▶ WHAT THE EXERCISE ASKS
Every line in the records below between the one holding "x s).draws = s.draws := rfl" and the one holding "r s).duty = s.duty := rfl", inclusive, is to be set down exactly; all other lines are to be left out.
─── EXCERPTED RECORDS
-- ==== Sys2Proof/Machine/Fairness.lean ====
section
/-! DEFINITION. Infinite runs of the block and their fairness (spec 60_exceptions R144, R149, 10_state R44, decision D23): a claim about what must come in the end is about fair runs. -/

namespace Sys2Proof.Machine

/-- An infinite run (R149): event n, taken in state n, gives state n+1. Any enabled event may be next
(R133), and there is no bound on how many come between two ticks (R144). -/
def InfiniteRun (ev : Nat → Instr) (st : Nat → State) : Prop :=
  ∀ n, (ev n).WellFormed ∧ exec (ev n) (st n) = .next (st (n + 1))

/-- A run after `Boot`, which lasts "until power loss or external reset" (R149): its first state has
`boot = RUN`, and no RESET is taken (DEDUCED, log entry 16). -/
def AfterBoot (ev : Nat → Instr) (st : Nat → State) : Prop :=
  (st 0).boot = .run ∧ ∀ n, ev n ≠ .reset

/-- "`TickEnter` is taken infinitely often" (R144). -/
def TicksForever (ev : Nat → Instr) : Prop := ∀ n, ∃ m, n ≤ m ∧ ev m = .tickEnter

/-- "every started TICK handler reaches `TickWd`" (R144). -/
def TickHandlersComplete (ev : Nat → Instr) (st : Nat → State) : Prop :=
  ∀ n, (st n).tick ≠ .idle → ∃ m, n ≤ m ∧ ev m = .tickWd

/-- "every started MAIN micro-sequence (`GsCopy`, `SsReset`, `SsWrite`) completes" (R144). -/
def MainSequencesComplete (st : Nat → State) : Prop :=
  ∀ n, (st n).mainOp ≠ .none → ∃ m, n ≤ m ∧ (st m).mainOp = .none

/-- The infinite runs after `Boot` that the block has (R144). -/
def FairRun (ev : Nat → Instr) (st : Nat → State) : Prop :=
  InfiniteRun ev st ∧ AfterBoot ev st ∧
    TicksForever ev ∧ TickHandlersComplete ev st ∧ MainSequencesComplete st

end Sys2Proof.Machine
end

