-- ==== Sys2Proof/Laws/State.lean ====
section
/-! SUPPORT. One lemma per field per shared update of State, each true by rfl, so that no later proof unfolds an update. -/

namespace Sys2Proof.Machine

/-! ### emit x s -/

@[simp] theorem emit_duty (x : TraceItem) (s : State) : (emit x s).duty = s.duty := rfl
@[simp] theorem emit_pwmCfg (x : TraceItem) (s : State) : (emit x s).pwmCfg = s.pwmCfg := rfl
@[simp] theorem emit_pcnt (x : TraceItem) (s : State) : (emit x s).pcnt = s.pcnt := rfl
@[simp] theorem emit_psnap (x : TraceItem) (s : State) : (emit x s).psnap = s.psnap := rfl
@[simp] theorem emit_levels (x : TraceItem) (s : State) : (emit x s).levels = s.levels := rfl
@[simp] theorem emit_pcie (x : TraceItem) (s : State) : (emit x s).pcie = s.pcie := rfl
@[simp] theorem emit_tickArmed (x : TraceItem) (s : State) : (emit x s).tickArmed = s.tickArmed := rfl
@[simp] theorem emit_silence (x : TraceItem) (s : State) : (emit x s).silence = s.silence := rfl
@[simp] theorem emit_scratch (x : TraceItem) (s : State) : (emit x s).scratch = s.scratch := rfl
@[simp] theorem emit_ctl (x : TraceItem) (s : State) : (emit x s).ctl = s.ctl := rfl
@[simp] theorem emit_mainOp (x : TraceItem) (s : State) : (emit x s).mainOp = s.mainOp := rfl
@[simp] theorem emit_tick (x : TraceItem) (s : State) : (emit x s).tick = s.tick := rfl
@[simp] theorem emit_ie (x : TraceItem) (s : State) : (emit x s).ie = s.ie := rfl
@[simp] theorem emit_refused (x : TraceItem) (s : State) : (emit x s).refused = s.refused := rfl
@[simp] theorem emit_boot (x : TraceItem) (s : State) : (emit x s).boot = s.boot := rfl
@[simp] theorem emit_trace (x : TraceItem) (s : State) : (emit x s).trace = s.trace ++ [x] := rfl
@[simp] theorem emit_inbox (x : TraceItem) (s : State) : (emit x s).inbox = s.inbox := rfl
@[simp] theorem emit_draws (x : TraceItem) (s : State) : (emit x s).draws = s.draws := rfl

/-! ### raiseRefused r s -/

@[simp] theorem raiseRefused_duty (r : Reason) (s : State) : (raiseRefused r s).duty = s.duty := rfl
@[simp] theorem raiseRefused_pwmCfg (r : Reason) (s : State) : (raiseRefused r s).pwmCfg = s.pwmCfg := rfl
@[simp] theorem raiseRefused_pcnt (r : Reason) (s : State) : (raiseRefused r s).pcnt = s.pcnt := rfl
@[simp] theorem raiseRefused_psnap (r : Reason) (s : State) : (raiseRefused r s).psnap = s.psnap := rfl
@[simp] theorem raiseRefused_levels (r : Reason) (s : State) : (raiseRefused r s).levels = s.levels := rfl
@[simp] theorem raiseRefused_pcie (r : Reason) (s : State) : (raiseRefused r s).pcie = s.pcie := rfl
@[simp] theorem raiseRefused_tickArmed (r : Reason) (s : State) : (raiseRefused r s).tickArmed = s.tickArmed := rfl
@[simp] theorem raiseRefused_silence (r : Reason) (s : State) : (raiseRefused r s).silence = s.silence := rfl
@[simp] theorem raiseRefused_scratch (r : Reason) (s : State) : (raiseRefused r s).scratch = s.scratch := rfl
@[simp] theorem raiseRefused_ctl (r : Reason) (s : State) : (raiseRefused r s).ctl = s.ctl := rfl
@[simp] theorem raiseRefused_mainOp (r : Reason) (s : State) : (raiseRefused r s).mainOp = s.mainOp := rfl
@[simp] theorem raiseRefused_tick (r : Reason) (s : State) : (raiseRefused r s).tick = s.tick := rfl
@[simp] theorem raiseRefused_ie (r : Reason) (s : State) : (raiseRefused r s).ie = s.ie := rfl
@[simp] theorem raiseRefused_refused (r : Reason) (s : State) : (raiseRefused r s).refused = some r := rfl
@[simp] theorem raiseRefused_boot (r : Reason) (s : State) : (raiseRefused r s).boot = s.boot := rfl
@[simp] theorem raiseRefused_trace (r : Reason) (s : State) : (raiseRefused r s).trace = s.trace := rfl
@[simp] theorem raiseRefused_inbox (r : Reason) (s : State) : (raiseRefused r s).inbox = s.inbox := rfl
@[simp] theorem raiseRefused_draws (r : Reason) (s : State) : (raiseRefused r s).draws = s.draws := rfl
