/-- Settles O48: BUSRESET is a host event whose next state is R123's. -/
theorem busResetRule : Obligations.BusResetRule :=
  fun _ run no_callback no_handler => hostStep_eq_next run no_callback no_handler _

/-! ### The callback micro-steps -/

/-- Settles O44: the next state is the kick and the first write pending. -/
theorem ssResetRule : Obligations.SsResetRule := by
  refine fun s => ⟨fun b accepted idle => ?_, fun disabled => ?_⟩
  · exact stepWith_eq_next.2 ⟨b, ssResetReady_eq_some.2 ⟨accepted, idle⟩, rfl⟩
  · exact stepWith_fault_of_unready fun b h => disabled ⟨b, ssResetReady_eq_some.1 h⟩

/-- Settles O45: the write is a `Bank.set` of `duty`. -/
theorem ssWriteRule : Obligations.SsWriteRule := by
  refine fun s => ⟨fun k b writing idle => ?_, fun disabled => ?_⟩
  · have ready : ssWriteReady s = some (k, b) := ssWriteReady_eq_some.2 ⟨writing, idle⟩
    exact ⟨s.duty.set k (b.get k), Bank.get_set_self .., fun _ => Bank.get_set_of_ne,
      stepWith_eq_next.2 ⟨(k, b), ready, rfl⟩⟩
  · exact stepWith_fault_of_unready fun a h => disabled ⟨a.1, a.2, ssWriteReady_eq_some.1 h⟩

theorem copyDutyByte_of_not_last {k : Channel} (not_last : k.val < 3) (len : Fin 5) (s : State) :
    copyDutyByte s (k, len) =
      { s with scratch := s.scratch.set k (s.duty.get k), mainOp := .gsCopy (k + 1) len } :=
  if_pos not_last

theorem copyDutyByte_of_last {k : Channel} (last : ¬ k.val < 3) (len : Fin 5) (s : State) :
    copyDutyByte s (k, len) = { s with
      scratch := s.scratch.set k (s.duty.get k), mainOp := .none, trace := s.trace ++ [.resp len]
      ctl := if len.val > 0 then .inResp .scratch len 0 else .idle } :=
  (if_neg last).trans (designate_eq ..)

/-- Settles O46: the copy is a `Bank.set` of `scratch`, and its last byte designates the response. -/
theorem gsCopyRule : Obligations.GsCopyRule := by
  refine fun s => ⟨fun k len copying idle => ?_, fun disabled => ?_⟩
  · have ready : gsCopyReady s = some (k, len) := gsCopyReady_eq_some.2 ⟨copying, idle⟩
    have step : exec .gsCopy s = .next (copyDutyByte s (k, len)) := stepWith_eq_next.2 ⟨(k, len), ready, rfl⟩
    refine ⟨s.scratch.set k (s.duty.get k), Bank.get_set_self .., fun _ => Bank.get_set_of_ne,
      fun not_last => ?_, fun last => ?_⟩
    · rw [step, copyDutyByte_of_not_last not_last]
    · rw [step, copyDutyByte_of_last last]
  · exact stepWith_fault_of_unready fun a h => disabled ⟨a.1, a.2, gsCopyReady_eq_some.1 h⟩

/-! ### What the read requests write (R125) -/

/-- From `s` to `t` nothing is written but the transfer's own fields, the mark and the trace. -/
def WritesTransferOnly (s t : State) : Prop :=
  ∃ c op mark tr, t = { s with ctl := c, mainOp := op, refused := mark, trace := tr }

theorem setupResult_writesTransferOnly (r : Request) (s : State) : WritesTransferOnly s (setupResult r s) := by
  obtain e | ⟨_, e⟩ | ⟨_, _, e⟩ | ⟨_, e⟩ := setupResult_cases s r <;> exact ⟨_, _, _, _, e⟩

theorem readResponse_writesTransferOnly (s : State) : WritesTransferOnly s (readResponse s) := by
  obtain ⟨_, _, _, -, e⟩ | ⟨-, e⟩ := readResponse_cases s <;> exact ⟨_, _, _, _, e⟩

theorem copyDutyByte_writesTransferOnly (k : Channel) (len : Fin 5) (s : State) :
    WritesTransferOnly { s with scratch := s.scratch.set k (s.duty.get k) } (copyDutyByte s (k, len)) := by
  obtain ⟨-, e⟩ | ⟨-, e⟩ := copyDutyByte_cases s k len <;> exact ⟨_, _, _, _, e⟩

/-- Settles O50: setups and reads write the transfer's fields alone, and the copy `scratch` besides. -/
theorem getRequestsReadOnly : Obligations.GetRequestsReadOnly := by
  intro i s t reads h
  suffices ∃ sc, WritesTransferOnly { s with scratch := sc } t ∧ (i ≠ .gsCopy → sc = s.scratch) by
    obtain ⟨sc, ⟨_, _, _, _, rfl⟩, kept⟩ := this
    exact ⟨rfl, rfl, rfl, rfl, rfl, rfl, rfl, rfl, rfl, rfl, rfl, kept⟩
  have effect := effect_of_next h
  obtain ⟨hd, rfl | rfl | ⟨p, rfl, -⟩⟩ | rfl | rfl := reads
  · exact ⟨s.scratch, effect.2 ▸ setupResult_writesTransferOnly (.getSpeed hd) s, fun _ => rfl⟩
  · exact ⟨s.scratch, effect.2 ▸ setupResult_writesTransferOnly (.getTacho hd) s, fun _ => rfl⟩
  · exact ⟨s.scratch, effect.2 ▸ setupResult_writesTransferOnly (decodeRequest p) s, fun _ => rfl⟩
  · obtain ⟨k, len, -, -, rfl⟩ := effect
    exact ⟨_, copyDutyByte_writesTransferOnly k len s, absurd rfl⟩
  · exact ⟨s.scratch, effect.2 ▸ readResponse_writesTransferOnly s, fun _ => rfl⟩

end Sys2Proof.Machine
end

section
/-! PROOFS. A GET_SPEED after a SET_SPEED returns the values set (O52), with handler steps before, among and after
their events: what MAIN sees of the block, how the handlers leave it, and each MAIN step's effect on it. -/

namespace Sys2Proof.Machine

/-! ### What MAIN sees -/

/-- The registers that the SET_SPEED and GET_SPEED callbacks read and write. -/
structure MainView where
  ctl : CtlState
  mainOp : MainOp
  duty : Bank
  scratch : Bank
  trace : List TraceItem

/-- What MAIN sees of `s`. -/
def State.mainView (s : State) : MainView := ⟨s.ctl, s.mainOp, s.duty, s.scratch, s.trace⟩

/-- All that the handlers' micro-steps can write (R134, R135). -/
theorem handlerStep_frame {i : Instr} {s t : State} (handler : isHandlerStep i = true) (h : exec i s = .next t) :
    t = { s with duty := t.duty, pcnt := t.pcnt, psnap := t.psnap, levels := t.levels, silence := t.silence,
                 tick := t.tick } := by
  have effect := effect_of_next h
  cases i with
  | pinChange | tickEnter =>
    obtain ⟨-, rfl⟩ := effect
    rfl
  | tickCopy | tickClear =>
    obtain ⟨done, -, -, rfl⟩ := effect
    rfl
  | tickWd =>
    obtain ⟨-, rfl⟩ := effect
    obtain ⟨-, e⟩ | ⟨-, e⟩ := countSilence_cases Config.silenceBound.val Config.defaultDuty s <;> rw [e]
  | _ => cases handler

theorem handlerStep_mainView {i : Instr} {s t : State} (handler : isHandlerStep i = true) (h : exec i s = .next t) :
    t.mainView = { s.mainView with duty := t.duty } :=
  congrArg State.mainView (handlerStep_frame handler h)

/-! ### Runs of handler steps -/

/-- From `s` to `u` handler steps alone are taken, and `n` ticks complete. -/
def HandlerRun (n : Nat) (s u : State) : Prop :=
  ∃ hs, (∀ i ∈ hs, isHandlerStep i = true) ∧ ticksCompleted hs = n ∧ runEvents hs s = .next u

theorem HandlerRun.mainView_but_duty {n : Nat} {s u : State} (h : HandlerRun n s u) :
    u.mainView = { s.mainView with duty := u.duty } := by
  obtain ⟨hs, handlers, -, run⟩ := h
  refine runEvents_preserves (P := fun v => v.mainView = { s.mainView with duty := v.duty })
    (fun i hi v w hw kept => ?_) rfl run
  rw [handlerStep_mainView (handlers i hi) hw, kept]

/-- With no more ticks than S allows, the handlers leave `duty` alone too (R103). -/
theorem HandlerRun.of_quiet {n : Nat} {s u : State} (h : HandlerRun n s u)
    (quiet : s.silence.toNat + n ≤ Config.silenceBound.val) :
    u.silence.toNat = s.silence.toNat + n ∧ u.mainView = s.mainView := by
  have view := h.mainView_but_duty
  obtain ⟨hs, handlers, rfl, run⟩ := h
  have not_handler {i : Instr} (hi : isHandlerStep i = false) : i ∉ hs := fun mem => by
    rw [handlers i mem] at hi; cases hi
  obtain ⟨silence_eq, duty_eq⟩ := silence_and_duty_of_run (not_handler rfl) (not_handler rfl) quiet run
  refine ⟨silence_eq, ?_⟩
  rw [view, duty_eq (not_handler rfl) fun _ => not_handler rfl]
  rfl

/-! ### Runs of MAIN steps with handler steps among them -/

/-- From `s` to `t` the MAIN steps `main` are taken in this order, with handler steps before, among and after them that
complete at most `n` ticks. -/
def InterruptedRun (main : List Instr) (n : Nat) (s t : State) : Prop :=
  ∃ evs, evs.filter isMainStep = main ∧ (∀ i ∈ evs, isMainStep i = true ∨ isHandlerStep i = true) ∧
    ticksCompleted evs ≤ n ∧ runEvents evs s = .next t

theorem main_or_handler_step {i : Instr} (no_reset : i ≠ .reset) (no_boot : ∀ lv0, i ≠ .boot lv0) :
    isMainStep i = true ∨ isHandlerStep i = true := by
  cases i with
  | reset => exact absurd rfl no_reset
  | boot lv0 => exact absurd rfl (no_boot lv0)
  | pinChange | tickEnter | tickCopy | tickClear | tickWd => exact .inr rfl
  | _ => exact .inl rfl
──────
▶ RESPONSE BELOW
@[simp] theorem emit_draws (x : TraceItem) (s : State) : (emit x s).draws = s.draws := rfl

/-! ### raiseRefused r s -/

@[simp] theorem raiseRefused_duty (r : Reason) (s : State) : (raiseRefused r s).duty = s.duty := rfl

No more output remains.